Unfortunately, he never woke up.
The reason I am writing about Mark is because of the recent announcement that British Prime Minister Gordon Brown will soon announce his commitment to escalating the war in Afghanistan. Another 50,000 men will be sent to fight the Taliban in the coming months and the U.S and U.K seem in no mood to withdraw.
Mark and I went to school together. He wasn't a close friend of mine, but I knew him to be a nice and generous person who was well liked by everyone. His death brought home the realities of war more so than any documentary, film or news report I have seen in the 8 years we have been in Afghanistan. Mark was 26 when he died, leaving behind a loving family and caring friends. I can still see messages he left on friends facebook pages. He was a real person to me, not another face on a news show. He died far too young, and for too few reasons.
Most people do not really understand why we are in Afghanistan. They know it is vaguely related to the Taliban, Al Qaeda and 9/11, but few can answer the real reasons. And most likely it's because there aren't any.

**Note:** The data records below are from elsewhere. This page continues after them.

theorem State.revertSector_kept (s : State) (k sec : Nat) : Kept s (s.revertSector k sec) := by
  unfold State.revertSector
  split
  · exact Kept.refl s
  · lift_lets
    intro off old mem
    have hm : Memory.wf s.mem = true → Memory.wf mem = true := memDrop_wf _ _ _
    clear_value mem old
    split
    · exact Kept.withMem (Kept.refl s) hm
    · split
      · exact Kept.withMem (Kept.refl s) hm
      · exact Kept.withMem (Kept.refl s) fun w => memWrite_wf _ _ _ (hm w)

theorem State.loseRoom_kept (s : State) : Kept s s.loseRoom := by
  unfold State.loseRoom
  lift_lets
  intro waiting s'
  have h : Kept s s' := Kept.foldl (Kept.refl s) fun t h => State.revertSector_kept ..
  intro left
  exact h.withMem (memory_filter_wf _ _)

theorem State.deviceReset_kept (s : State) (cause : Nat) : Kept s (State.deviceReset s cause) := by
  unfold State.deviceReset
  repeat' first
    | assumption
    | with_reducible exact Kept.refl _
    | with_reducible apply Kept.onDev
    | with_reducible refine Kept.trans ?_ (State.loseRoom_kept ..)

theorem State.requestReset_kept (s : State) (cause : Nat) : Kept s (State.requestReset s cause) := by
  unfold State.requestReset
  repeat' first
    | assumption
    | with_reducible exact Kept.refl _
    | with_reducible apply Kept.onDev
    | with_reducible refine Kept.trans ?_ (State.deviceReset_kept ..)
    | split

theorem State.beginDeviceReset_kept (s : State) : Kept s (State.beginDeviceReset s) := by
  unfold State.beginDeviceReset
  repeat' first
    | assumption
    | with_reducible exact Kept.refl _
    | with_reducible apply Kept.onDev
    | with_reducible refine Kept.trans ?_ (State.requestReset_kept ..)
    | split

theorem State.loseSector_kept (s : State) (v u off j : Nat) (f : FSector) : Kept s (s.loseSector v u off j f) := by
  unfold State.loseSector
  split
  lift_lets
  intro s'
  split
  · exact Kept.withDev (Kept.refl s)
  · exact Kept.withMem (Kept.refl s) fun w => memWrite_wf _ _ _ (memDrop_wf _ _ _ w)

theorem State.loseStaging_kept (s : State) : Kept s s.loseStaging := by
  refine Kept.foldl (Kept.refl s) fun t e => ?_
  lift_lets
  intro us
  exact Kept.foldl (Kept.refl t) fun t u => Kept.foldl (Kept.refl t) fun t c => State.loseSector_kept ..

theorem State.mapLoad_kept (s : State) (clean powerLoss : Bool) (replayed recoveryMs : Nat) : Kept s (State.mapLoad s clean powerLoss replayed recoveryMs) := by
  unfold State.mapLoad
  repeat' first
    | assumption
    | with_reducible exact Kept.refl _
    | with_reducible apply Kept.onDev
    | with_reducible refine Kept.trans ?_ (State.loseStaging_kept ..)
    | split
    | intro x
    | lift_lets

theorem State.openService_kept (s : State) : Kept s (State.openService s) := by
  unfold State.openService
  repeat' first
    | assumption
    | with_reducible exact Kept.refl _
    | with_reducible apply Kept.onDev
    | (with_reducible refine Kept.foldl ?_ ?_)
    | with_reducible refine Kept.trans ?_ (State.homeRegionOp_kept (hh := State.homeExtra_kept) ..)
    | with_reducible refine Kept.trans ?_ (State.request_kept ..)
    | split
    | intro x
    | lift_lets

theorem State.writeRegister_kept (s : State) (r : RegRow) (i p lo n v : Nat) : Kept s (State.writeRegister s r i p lo n v) := by
  unfold State.writeRegister
  repeat' first
    | assumption
    | with_reducible exact Kept.refl _
    | with_reducible apply Kept.onDev
    | with_reducible refine Kept.trans ?_ (State.resetPatron_kept ..)
    | split

theorem State.storeBytes_kept (s : State) (a n v : Nat) : Kept s (State.storeBytes s a n v) := by
  unfold State.storeBytes
  repeat' first
    | assumption
    | with_reducible exact Kept.refl _
    | with_reducible apply Kept.onDev
    | with_reducible refine Kept.trans ?_ (State.writeRegister_kept ..)
    | split
    | intro x
    | lift_lets

theorem State.storeAt_kept (s : State) (a n v : Nat) : Kept s (State.storeAt s a n v) := by
  unfold State.storeAt
  repeat' first
    | assumption
    | with_reducible exact Kept.refl _
    | with_reducible refine Kept.trans ?_ (State.storeBytes_kept ..)
    | split

theorem State.answers_kept (s : State) (q : Req) (r : Dev × Ans) : Kept s (State.answers s q r).1 := by
  unfold State.answers
  repeat' first
    | assumption
    | with_reducible exact Kept.refl _
    | fail_if_no_progress with_reducible apply Kept.withDev

theorem State.answersFw_kept (s : State) (q : Req) (r : Dev × Ans) : Kept s (State.answersFw s q r).1 := by
  unfold State.answersFw
  repeat' first
    | assumption
    | with_reducible exact Kept.refl _
    | fail_if_no_progress with_reducible apply Kept.withDev

theorem State.mayWait_kept (s : State) (q : Req) (r : EdRes) : Kept s (State.mayWait s q r).1 := by
  unfold State.mayWait
  repeat' first
    | assumption
    | with_reducible exact Kept.refl _
    | with_reducible refine Kept.trans ?_ (State.answers_kept ..)
    | split
    | fail_if_no_progress with_reducible apply Kept.withDev

theorem State.runEdit_kept (s : State) (f : Dev → Req → EdRes) (q : Req) : Kept s (State.runEdit s f q).1 := by
  unfold State.runEdit
  repeat' first
    | assumption
    | with_reducible exact Kept.refl _
    | with_reducible refine Kept.trans ?_ (State.mayWait_kept ..)

theorem State.readEnds_kept (r : State × Req × Option Ans) : Kept r.1 (State.readEnds r).1 := by
  unfold State.readEnds
  split
  · exact State.answers_kept ..
  · exact Kept.refl _

theorem State.runAttend_kept (s : State) (q : Req) : Kept s (s.runAttend q).1 :=
  (Kept.withDev (Kept.refl s)).trans (State.readEnds_kept _)

theorem State.runDeliver_kept (s : State) (q : Req) : Kept s (s.runDeliver q).1 :=
  (State.opDeliver_kept s q).trans (State.readEnds_kept _)

theorem State.runDiscard_kept (s : State) (q : Req) : Kept s (State.runDiscard s q).1 := by
  unfold State.runDiscard
  split
  · exact (State.opStacksDiscard_kept s q).trans (State.answersFw_kept ..)
  · exact State.opRegion_kept s _ q _ State.homeExtra_kept

theorem State.runPowerSet_kept (s : State) (q : Req) : Kept s (State.runPowerSet s q).1 := by
  unfold State.runPowerSet
  repeat' first
    | assumption
    | with_reducible exact Kept.refl _
    | with_reducible refine Kept.trans ?_ (State.answers_kept ..)
    | with_reducible refine Kept.trans ?_ (State.answersFw_kept ..)
    | split

theorem State.runAudit_kept (s : State) (q : Req) : Kept s (State.runAudit s q).1 := by
  unfold State.runAudit
  repeat' first
    | assumption
    | with_reducible exact Kept.refl _
    | with_reducible refine Kept.trans ?_ (State.answers_kept ..)
    | split
    | intro x
    | lift_lets
    | fail_if_no_progress with_reducible apply Kept.withDev

theorem State.byItself_kept (s : State) : Kept s s.byItself.1 := Kept.refl s

theorem State.runPublish_kept (s : State) (q : Req) : Kept s (s.runPublish q).1 := by
  unfold State.runPublish
  split
  · exact Kept.refl s
  · exact State.opRegion_kept s _ q _ State.homeHint_kept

Relatively few people know that Afghanistan had nothing to do with 9/11, and has never threatened the United States. There's no denying the Taliban are an evil bunch, but then so are the Saudi, Colombian and Egyptian governments, and we've left them alone. The logic for the war in Afghanistan seems to have evolved over time, and much like the war in Iraq, we are now there so 'they don't attack us over here.' It's a thin pretext for another imperial war in the energy rich region that so many empires have tried to conquer before.
It turns out, Mark seemed to see the conflict the same way. I ran across an article in the Telegraph that published his diary, and the following sentence, written days before his death, struck me:
I seem to
be the only one here who believes that war might not be the answer to this
particular problem. We must work on relationships with the Afghanis if we
are to build a future for them.
I would highly recommend reading his diary - it's a fascinating insight into the life of a highly intelligent and thoughtful young man thrust into a deadly war zone, and his struggle to comprehend what he was a part of.
Mark was very well respected in his unit, and was by all accounts, a first rate soldier. Why we would allow such a remarkable person to be sacrificed for a war no one seems to understand is a tragedy of epic proportions.
As the troop numbers escalate over the coming years, so will the death toll.
And we should not forget that those who sacrifice their lives could be our friends and family.